# What is needed
Among the records below, find the line that has "10 ^ 9 - 2 ^ 82|) ∧"; from there, give the lines again exactly, and stop after the line that has "is the binary32".

Records from a data source:
+ + + + +

-- ==== Sys2Proof/Certificates/Slice0/Obligations.lean ====
section
/-! DEFINITION. The statements for the provers: what the rules of the spec say, as propositions about the model. Each
docstring names the rule; a convention of the model names its assumption. -/

open Sys2Proof Sys2Proof.Machine Sys2Proof.Safety

/-! ## Numbers (00_scope.md R10-R18) -/

/-- R10: `⊕`, `⊗` and `⊘` on finite operands give the exact result rounded once to nearest, ties to even, infinity on
overflow. Values are counted in units of 2^-149. The sign of a zero sum is the IEEE 754 one. The other operands (infinite,
NaN, a zero divisor) are those of OperatorsFlushAndCompareOrdered. -/
def Obligations.ArithmeticRoundsToNearestEven : Prop :=
  ∀ (s t : Bool) (e e' : Fin 255) (f f' : BitVec 23),
    RoundedFrom (F32.signed s e f + F32.signed t e' f' : ℚ)
        (if F32.signed s e f + F32.signed t e' f' = 0 then s && t
          else decide (F32.signed s e f + F32.signed t e' f' < 0))
        (F32.addExact (.num s e f) (.num t e' f')) ∧
      RoundedFrom ((F32.signed s e f : ℚ) * F32.signed t e' f' / 2 ^ 149) (s ^^ t)
        (F32.mulExact (.num s e f) (.num t e' f')) ∧
      (F32.units e' f' ≠ 0 →
        RoundedFrom ((F32.signed s e f : ℚ) * 2 ^ 149 / F32.signed t e' f') (s ^^ t)
          (F32.divExact (.num s e f) (.num t e' f')))

/-- R11, R18: the operators read their operands flushed and give their results flushed, where flushing is the identity
but for a subnormal under FTZ, which becomes the zero of its sign (`FTZ` has no value in the model, assumption 6). R10:
NaN operands, infinite operands and zero divisors have the IEEE 754 default results, and `-x` flips the sign alone. R11: any
comparison with a NaN operand is false; -0 equals +0; infinities compare as the ends of the line; finite operands that no
flushing touches compare as their exact values do; `clamp` and `min` as R11 writes them. R18: a comparison reads its operands
flushed; R12, R18: so does an F function, whose result is flushed too (F has no value in the model, assumption 5). -/
def Obligations.OperatorsFlushAndCompareOrdered : Prop :=
  (∀ x y : F32, x.add y = (F32.addExact x.flush y.flush).flush ∧ x.sub y = (F32.addExact x.flush y.flush.neg).flush ∧
      x.mul y = (F32.mulExact x.flush y.flush).flush ∧ x.div y = (F32.divExact x.flush y.flush).flush) ∧
    (∀ x : F32,
      x.flush =
        if Config.ftz = true ∧ x.isSubnormal = true then
          match x with
          | .nan => .nan
          | .inf s => .inf s
          | .num s _ _ => .num s 0 0
        else x) ∧
    (∀ x : F32,
      F32.addExact .nan x = .nan ∧ F32.addExact x .nan = .nan ∧ F32.mulExact .nan x = .nan ∧ F32.mulExact x .nan = .nan ∧
        F32.divExact .nan x = .nan ∧ F32.divExact x .nan = .nan) ∧
    (∀ (s t : Bool) (e : Fin 255) (f : BitVec 23),
      F32.addExact (.inf s) (.inf t) = (if s = t then .inf s else .nan) ∧
        F32.addExact (.inf s) (.num t e f) = .inf s ∧ F32.addExact (.num t e f) (.inf s) = .inf s ∧
        F32.mulExact (.inf s) (.inf t) = .inf (s ^^ t) ∧
        F32.mulExact (.inf s) (.num t e f) = (if F32.signed t e f = 0 then .nan else .inf (s ^^ t)) ∧
        F32.mulExact (.num t e f) (.inf s) = (if F32.signed t e f = 0 then .nan else .inf (s ^^ t)) ∧
        F32.divExact (.inf s) (.inf t) = .nan ∧ F32.divExact (.inf s) (.num t e f) = .inf (s ^^ t) ∧
        F32.divExact (.num t e f) (.inf s) = .num (s ^^ t) 0 0 ∧
        F32.divExact (.num t e f) (.num s 0 0) = (if F32.signed t e f = 0 then .nan else .inf (s ^^ t)) ∧
        F32.nan.neg = .nan ∧ (F32.inf s).neg = .inf (!s) ∧ (F32.num t e f).neg = .num (!t) e f) ∧
    (∀ x y : F32, x.isNaN = true ∨ y.isNaN = true →
      x.lt y = false ∧ x.le y = false ∧ x.gt y = false ∧ x.ge y = false ∧ x.eq y = false) ∧
    (F32.zero true).eq (F32.zero false) = true ∧
    (∀ (s t : Bool) (e : Fin 255) (f : BitVec 23),
      (F32.inf s).lt (.inf t) = (s && !t) ∧ (F32.inf s).le (.inf t) = (s || !t) ∧ (F32.inf s).eq (.inf t) = (s == t) ∧
        (F32.inf s).lt (.num t e f) = s ∧ (F32.inf s).le (.num t e f) = s ∧ (F32.inf s).eq (.num t e f) = false ∧
        (F32.num t e f).lt (.inf s) = !s ∧ (F32.num t e f).le (.inf s) = !s ∧ (F32.num t e f).eq (.inf s) = false) ∧
    (∀ x y : F32, x.gt y = y.lt x ∧ x.ge y = y.le x) ∧
    (∀ x y : F32, x.lt y = x.flush.lt y.flush ∧ x.le y = x.flush.le y.flush ∧ x.eq y = x.flush.eq y.flush) ∧
    (∀ x : F32,
      x.sin = (Config.sin x.flush).flush ∧ x.cos = (Config.cos x.flush).flush ∧ x.tan = (Config.tan x.flush).flush ∧
        x.exp = (Config.exp x.flush).flush) ∧
    (∀ x y : F32, x.pow y = (Config.pow x.flush y.flush).flush) ∧
    (∀ (s t : Bool) (e e' : Fin 255) (f f' : BitVec 23),
      (F32.num s e f).flush = .num s e f → (F32.num t e' f').flush = .num t e' f' →
      ((F32.num s e f).lt (.num t e' f') = true ↔ F32.signed s e f < F32.signed t e' f') ∧
        ((F32.num s e f).le (.num t e' f') = true ↔ F32.signed s e f ≤ F32.signed t e' f') ∧
        ((F32.num s e f).gt (.num t e' f') = true ↔ F32.signed s e f > F32.signed t e' f') ∧
        ((F32.num s e f).ge (.num t e' f') = true ↔ F32.signed s e f ≥ F32.signed t e' f') ∧
        ((F32.num s e f).eq (.num t e' f') = true ↔ F32.signed s e f = F32.signed t e' f')) ∧
    (∀ x lo hi : F32, x.clamp lo hi = if x.lt lo then lo else if x.gt hi then hi else x) ∧
    ∀ x y : F32, x.min y = if x.lt y then x else y

/-- R10: `float(i)` is exact for |i| ≤ 2^24; `floor` of a finite value is its exact floor. That a zero floor has the operand's
sign is the model's choice (assumption 23). -/
def Obligations.ConversionsAreExact : Prop :=
  (∀ i : Int, i.natAbs ≤ 2 ^ 24 → ∃ s e f, F32.ofInt i = .num s e f ∧ F32.signed s e f = i * 2 ^ 149) ∧
    ∀ (s : Bool) (e : Fin 255) (f : BitVec 23),
      ∃ e' f', F32.floor (.num s e f) = .num s e' f' ∧
        (F32.signed s e' f' : ℚ) = (⌊(F32.signed s e f : ℚ) / 2 ^ 149⌋ : ℚ) * 2 ^ 149

/-- R13: `PHASE_EPS` is the binary64 value nearest 1e-9: 1e-9 and it lie in [2^-30, 2^-29), where the binary64 values are
the `m · 2^-82`, and no other of these is nearer. R14: no binary32 value equals it, and the forms `>` and `≥` of the
threshold test coincide on every finite value; a NaN is not above it, +infinity is. -/
def Obligations.PhaseThresholdIsNoBinary32Value : Prop :=
  ((2 : Int) ^ 52 * 10 ^ 9 ≤ 2 ^ 82 ∧ (2 : Int) ^ 82 < 2 ^ 53 * 10 ^ 9 ∧
    ∃ n : Nat, F32.phaseEpsUnits = n * 2 ^ 67 ∧ 2 ^ 52 ≤ n ∧ n < 2 ^ 53 ∧
      ∀ m : Nat, |(n : Int) * 10 ^ 9 - 2 ^ 82| ≤ |(m : Int) * 10 ^ 9 - 2 ^ 82|) ∧
    (∀ (s : Bool) (e : Fin 255) (f : BitVec 23),
      F32.signed s e f ≠ (F32.phaseEpsUnits : Int) ∧
        ((F32.num s e f).isSubnormal = false →
          ((F32.num s e f).gtPhaseEps = true ↔ (F32.phaseEpsUnits : Int) < F32.signed s e f) ∧
          ((F32.num s e f).gtPhaseEps = true ↔ (F32.phaseEpsUnits : Int) ≤ F32.signed s e f))) ∧
    F32.nan.gtPhaseEps = false ∧ (F32.inf false).gtPhaseEps = true ∧ (F32.inf true).gtPhaseEps = false

/-- R13: the bit patterns of the constants, and each literal of the rules and of R70's ranges and defaults is the binary32
value nearest its decimal. That `PAN_CENTER` is the block's own `F.sin` of `PI_OVER_4` is the model's reading (assumption
15). `PHASE_EPS`, which is no binary32 value, is in PhaseThresholdIsNoBinary32Value. -/
def Obligations.ConstantsAreNearestTheirDecimals : Prop :=
  [K.pi, K.piOver4, K.twoPi, K.silence, K.leak, K.analog, K.fastRelease, K.bendCoef, K.ln2Over12, K.fNote0].map F32.toBits =
      [some 0x40490FDB#32, some 0x3F490FDB#32, some 0x40C90FDB#32, some 0x38D1B717#32, some 0x3F7F3B64#32,
        some 0x3B03126F#32, some 0x3F400000#32, some 0x376C97A1#32, some 0x3D6C9820#32, some 0x4102D013#32] ∧
    K.pi = F32.nearest 314159265358979 (10 ^ 14) ∧ K.piOver4 = F32.nearest 785398163397448 (10 ^ 15) ∧
    K.twoPi = F32.nearest 628318530717959 (10 ^ 14) ∧ K.silence = F32.nearest 1 10000 ∧ K.leak = F32.nearest 997 1000 ∧
    K.analog = F32.nearest 2 1000 ∧ K.fastRelease = F32.nearest 75 100 ∧ K.bendCoef = F32.nearest 14102 (10 ^ 9) ∧
    K.ln2Over12 = F32.nearest 5776226505 (10 ^ 11) ∧ K.fNote0 = F32.nearest 81757989156 (10 ^ 10) ∧
    K.panCenter = K.piOver4.sin ∧ K.zero = F32.nearest 0 1 ∧
    K.half = F32.nearest 5 10 ∧ K.one = F32.nearest 1 1 ∧ K.two = F32.nearest 2 1 ∧ K.three = F32.nearest 3 1 ∧
    K.six = F32.nearest 6 1 ∧ K.twentyFour = F32.nearest 24 1 ∧ K.hundred = F32.nearest 100 1 ∧
    K.fourThousandths = F32.nearest 4 1000 ∧ K.cent = F32.nearest 1 100 ∧ K.expTcSlope = F32.nearest 75 1000 ∧
    K.fiveHalf = F32.nearest 55 10 ∧ K.seven = F32.nearest 7 1 ∧ K.four = F32.nearest 4 1 ∧ K.eight = F32.nearest 8 1 ∧
    K.detuneBase = F32.nearest 1059463 1000000 ∧ K.nyquistShare = F32.nearest 45 100 ∧ K.thirty = F32.nearest 30 1 ∧
    K.cutoffCap = F32.nearest 20000 1 ∧ K.noiseScale = F32.nearest 16777216 1 ∧ K.floatLfoMax = F32.nearest 32 1 ∧
    K.sampleRateMin = F32.nearest 8000 1 ∧ K.sampleRateMax = F32.nearest 192000 1 ∧ K.twenty = F32.nearest 20 1 ∧
    K.fifty = F32.nearest 50 1 ∧ K.qDefault = F32.nearest 707 1000 ∧ K.nineTenths = F32.nearest 9 10 ∧
    K.minusOne = (F32.nearest 1 1).neg ∧ K.minusTwo = (F32.nearest 2 1).neg ∧ K.searchStart = F32.nearest 100 1

/-! ## Encoding (30_encoding.md) -/

/-- R133, R135: for every instruction of the twelve MIDI rows, with every operand at every value its row admits,
decoding the encoded message gives the instruction back. -/
def Obligations.DecodeOfEncodeIsIdentity : Prop :=
  ∀ (h : BitVec 3) (c : Nibble) (d1 d2 : Data7) (k : BitVec 3),
    RoundTrips (.midiIgnData h c d1 d2) ∧ RoundTrips (.midiNoteOff c d1 d2) ∧ RoundTrips (.midiNoteOnV0 c d1) ∧
      RoundTrips (.midiNoteOn c d1 d2) ∧ RoundTrips (.midiIgnPolyPressure c d1 d2) ∧ RoundTrips (.midiCcSustain c d2) ∧
      RoundTrips (.midiCcPanic c k d2) ∧ RoundTrips (.midiCcOther c d1 d2) ∧ RoundTrips (.midiIgnProgram c d1 d2) ∧
      RoundTrips (.midiIgnChannelPressure c d1 d2) ∧ RoundTrips (.midiPitchBend c d1 d2) ∧
      RoundTrips (.midiIgnSystem c d1 d2)

/-- R132, R134: every command word decodes to a well-formed instruction, and encoding that instruction gives the word
back but for the ignored bits 15 and 7. -/
def Obligations.EncodeOfDecodeKeepsTheReadBits : Prop :=
  ∀ b0 b1 b2 : Byte,
    ∃ i, decode [b0, b1, b2] = .ok i ∧ i.wellFormed = true ∧ encode i = some [b0, b1 &&& 0x7F#8, b2 &&& 0x7F#8]

/-- R133, R134: the decoder takes the first row of the table that matches, every word matches one, and the mnemonic
rows are those of spec/opcode_table.json with its match and mask. -/
def Obligations.DecodeTakesTheFirstMatchingRow : Prop :=
  ∀ w : CmdWord, (midiTable.find? fun r => r.accepts w).map TableRow.row = some (rowOf w)

/-- R132: the channel nibble and bit 7 of each data byte are ignored: for a ready block two messages that differ only
there have the same effect. -/
def Obligations.ChannelAndHighDataBitsAreIgnored : Prop :=
  ∀ (h c c' : Nibble) (d1 d2 : Data7) (x x' y y' : BitVec 1) (s : State), s.engine.ready = true →
    exec (.hostMidi [h ++ c, x ++ d1, y ++ d2]) s = exec (.hostMidi [h ++ c', x' ++ d1, y' ++ d2]) s

/-- R133, R131: one message of each row, written from its condition, decodes to that row's instruction; a message of no
byte or of more than three has none, missing bytes are read as 0. R146: each pseudo-command expands to its message, which
decodes to the instruction it names; `bend b` carries the low and the high seven bits of `b`; `noteon n 0` is none, its message
is the note-off of row 3. -/
def Obligations.SampleMessagesDecodeToTheirRows : Prop :=
  decode [0x3C#8, 0x64#8] = .ok (.midiIgnData 0x3 0xC 0x64 0x00) ∧
    decode [0x80#8, 0x3C#8, 0x40#8] = .ok (.midiNoteOff 0x0 0x3C 0x40) ∧
    decode [0x91#8, 0x3C#8, 0x00#8] = .ok (.midiNoteOnV0 0x1 0x3C) ∧
    decode [0x90#8, 0x3C#8, 0x64#8] = .ok (.midiNoteOn 0x0 0x3C 0x64) ∧
    decode [0xA2#8, 0x3C#8, 0x10#8] = .ok (.midiIgnPolyPressure 0x2 0x3C 0x10) ∧
    decode [0xB0#8, 0x40#8, 0x7F#8] = .ok (.midiCcSustain 0x0 0x7F) ∧
    decode [0xB0#8, 0x7B#8, 0x00#8] = .ok (.midiCcPanic 0x0 0x3 0x00) ∧
    decode [0xB0#8, 0x01#8, 0x7F#8] = .ok (.midiCcOther 0x0 0x01 0x7F) ∧
    decode [0xC0#8, 0x05#8] = .ok (.midiIgnProgram 0x0 0x05 0x00) ∧
    decode [0xD0#8, 0x40#8] = .ok (.midiIgnChannelPressure 0x0 0x40 0x00) ∧
    decode [0xE0#8, 0x00#8, 0x40#8] = .ok (.midiPitchBend 0x0 0x00 0x40) ∧
    decode [0xF8#8] = .ok (.midiIgnSystem 0x8 0x00 0x00) ∧
    decode [] = .error .emptyMessage ∧
    (∀ b0 b1 b2 b3 rest, decode (b0 :: b1 :: b2 :: b3 :: rest) = .error .longMessage) ∧
    (∀ b0, decode [b0] = decode [b0, 0#8, 0#8]) ∧ (∀ b0 b1, decode [b0, b1] = decode [b0, b1, 0#8]) ∧
    (∀ p : PseudoCommand, p.toCommand = .midi p.bytes ∧ (p.wellFormed = false ↔ ∃ n, p = .noteOn n 0)) ∧
    (∀ n v : Data7,
      PseudoCommand.bytes (.noteOn n v) = [0x90#8, 0#1 ++ n, 0#1 ++ v] ∧
        decode (PseudoCommand.bytes (.noteOn n v)) = .ok (if v = 0 then .midiNoteOnV0 0 n else .midiNoteOn 0 n v) ∧
        PseudoCommand.bytes (.noteOff n) = [0x80#8, 0#1 ++ n, 0x00#8] ∧
        decode (PseudoCommand.bytes (.noteOff n)) = .ok (.midiNoteOff 0 n 0)) ∧
    PseudoCommand.bytes .pedalDown = [0xB0#8, 0x40#8, 0x7F#8] ∧ PseudoCommand.bytes .pedalUp = [0xB0#8, 0x40#8, 0x00#8] ∧
    PseudoCommand.bytes .panic = [0xB0#8, 0x7B#8, 0x00#8] ∧ PseudoCommand.bytes .bendCenter = [0xE0#8, 0x00#8, 0x40#8] ∧
    decode (PseudoCommand.bytes .pedalDown) = .ok (.midiCcSustain 0 0x7F) ∧
    decode (PseudoCommand.bytes .pedalUp) = .ok (.midiCcSustain 0 0x00) ∧
    decode (PseudoCommand.bytes .panic) = .ok (.midiCcPanic 0 0x3 0x00) ∧
    decode (PseudoCommand.bytes .bendCenter) = .ok (.midiPitchBend 0 0x00 0x40) ∧
    ∀ b : BitVec 14, ∃ d1 d2 : Data7,
      PseudoCommand.bytes (.bend b) = [0xE0#8, 0#1 ++ d1, 0#1 ++ d2] ∧
        decode (PseudoCommand.bytes (.bend b)) = .ok (.midiPitchBend 0 d1 d2) ∧
        d1.toNat = b.toNat % 128 ∧ d2.toNat = b.toNat / 128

+ + + + +

# Exercise response
      ∀ m : Nat, |(n : Int) * 10 ^ 9 - 2 ^ 82| ≤ |(m : Int) * 10 ^ 9 - 2 ^ 82|) ∧
    (∀ (s : Bool) (e : Fin 255) (f : BitVec 23),
      F32.signed s e f ≠ (F32.phaseEpsUnits : Int) ∧
        ((F32.num s e f).isSubnormal = false →
          ((F32.num s e f).gtPhaseEps = true ↔ (F32.phaseEpsUnits : Int) < F32.signed s e f) ∧
          ((F32.num s e f).gtPhaseEps = true ↔ (F32.phaseEpsUnits : Int) ≤ F32.signed s e f))) ∧
    F32.nan.gtPhaseEps = false ∧ (F32.inf false).gtPhaseEps = true ∧ (F32.inf true).gtPhaseEps = false

/-- R13: the bit patterns of the constants, and each literal of the rules and of R70's ranges and defaults is the binary32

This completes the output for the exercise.